LISTED ENTRIES:
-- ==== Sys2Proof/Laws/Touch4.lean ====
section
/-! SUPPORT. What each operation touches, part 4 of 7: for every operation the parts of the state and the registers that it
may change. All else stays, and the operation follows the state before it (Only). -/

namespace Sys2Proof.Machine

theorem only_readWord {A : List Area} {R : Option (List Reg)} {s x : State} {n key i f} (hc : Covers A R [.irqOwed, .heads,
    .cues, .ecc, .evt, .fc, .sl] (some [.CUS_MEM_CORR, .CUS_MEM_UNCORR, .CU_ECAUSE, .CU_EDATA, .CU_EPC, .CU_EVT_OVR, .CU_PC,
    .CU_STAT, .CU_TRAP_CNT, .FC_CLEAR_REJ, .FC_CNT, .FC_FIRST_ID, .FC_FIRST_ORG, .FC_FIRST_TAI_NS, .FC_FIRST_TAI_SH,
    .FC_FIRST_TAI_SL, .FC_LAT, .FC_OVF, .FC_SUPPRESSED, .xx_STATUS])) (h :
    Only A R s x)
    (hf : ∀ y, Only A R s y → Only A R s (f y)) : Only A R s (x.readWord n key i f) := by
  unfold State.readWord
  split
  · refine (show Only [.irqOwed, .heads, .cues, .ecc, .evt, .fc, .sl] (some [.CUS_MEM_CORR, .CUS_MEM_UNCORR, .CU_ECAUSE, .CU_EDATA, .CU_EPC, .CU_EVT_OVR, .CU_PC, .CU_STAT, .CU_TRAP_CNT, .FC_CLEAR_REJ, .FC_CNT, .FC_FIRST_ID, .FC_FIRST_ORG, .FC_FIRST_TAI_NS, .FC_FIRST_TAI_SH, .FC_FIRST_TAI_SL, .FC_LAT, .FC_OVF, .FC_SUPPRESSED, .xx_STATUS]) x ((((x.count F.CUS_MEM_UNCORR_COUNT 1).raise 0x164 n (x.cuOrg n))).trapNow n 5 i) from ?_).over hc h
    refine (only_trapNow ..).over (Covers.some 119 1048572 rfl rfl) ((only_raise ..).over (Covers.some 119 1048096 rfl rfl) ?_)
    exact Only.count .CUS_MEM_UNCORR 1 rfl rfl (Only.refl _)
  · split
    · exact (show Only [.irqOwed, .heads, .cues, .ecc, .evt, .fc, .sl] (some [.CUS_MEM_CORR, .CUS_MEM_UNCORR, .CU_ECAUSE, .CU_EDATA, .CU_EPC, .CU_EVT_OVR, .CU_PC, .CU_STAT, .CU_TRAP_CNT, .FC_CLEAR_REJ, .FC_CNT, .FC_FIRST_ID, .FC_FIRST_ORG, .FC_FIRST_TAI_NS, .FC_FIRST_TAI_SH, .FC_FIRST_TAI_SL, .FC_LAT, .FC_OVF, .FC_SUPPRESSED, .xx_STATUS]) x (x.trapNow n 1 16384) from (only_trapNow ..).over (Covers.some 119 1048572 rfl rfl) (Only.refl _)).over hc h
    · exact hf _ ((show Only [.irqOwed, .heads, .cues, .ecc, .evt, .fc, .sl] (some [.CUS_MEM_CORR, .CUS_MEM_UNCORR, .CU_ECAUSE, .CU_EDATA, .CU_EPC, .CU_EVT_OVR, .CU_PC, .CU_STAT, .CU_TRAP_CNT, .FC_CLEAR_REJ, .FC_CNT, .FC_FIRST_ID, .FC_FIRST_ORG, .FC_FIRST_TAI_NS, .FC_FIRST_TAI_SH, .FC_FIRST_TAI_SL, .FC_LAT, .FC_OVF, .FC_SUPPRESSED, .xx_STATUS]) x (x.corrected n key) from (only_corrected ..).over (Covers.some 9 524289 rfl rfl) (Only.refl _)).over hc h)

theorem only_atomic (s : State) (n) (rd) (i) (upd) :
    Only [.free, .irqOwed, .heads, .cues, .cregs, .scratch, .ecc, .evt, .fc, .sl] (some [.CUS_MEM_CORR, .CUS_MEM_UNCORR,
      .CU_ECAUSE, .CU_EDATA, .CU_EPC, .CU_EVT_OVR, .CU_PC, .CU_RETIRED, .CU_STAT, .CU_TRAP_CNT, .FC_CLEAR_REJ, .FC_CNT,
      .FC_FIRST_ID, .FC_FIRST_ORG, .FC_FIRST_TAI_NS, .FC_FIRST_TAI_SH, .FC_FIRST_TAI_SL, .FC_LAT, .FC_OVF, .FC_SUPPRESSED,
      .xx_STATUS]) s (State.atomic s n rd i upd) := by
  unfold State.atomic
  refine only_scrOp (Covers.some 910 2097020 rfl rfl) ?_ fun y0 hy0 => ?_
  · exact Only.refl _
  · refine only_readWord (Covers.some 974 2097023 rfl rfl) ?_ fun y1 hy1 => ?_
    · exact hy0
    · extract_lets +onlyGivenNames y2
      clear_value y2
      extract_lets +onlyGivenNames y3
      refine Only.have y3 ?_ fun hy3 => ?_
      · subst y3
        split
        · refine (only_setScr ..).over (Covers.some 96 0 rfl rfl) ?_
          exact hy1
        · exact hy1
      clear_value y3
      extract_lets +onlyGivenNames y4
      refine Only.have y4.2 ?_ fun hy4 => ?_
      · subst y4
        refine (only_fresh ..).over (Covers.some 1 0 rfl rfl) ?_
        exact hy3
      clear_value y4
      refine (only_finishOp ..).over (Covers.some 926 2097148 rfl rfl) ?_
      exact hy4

TRY IT: Your answer should be a single number, namely how many lines of the data above hold "from".

SOLUTION TO THIS EXERCISE: 3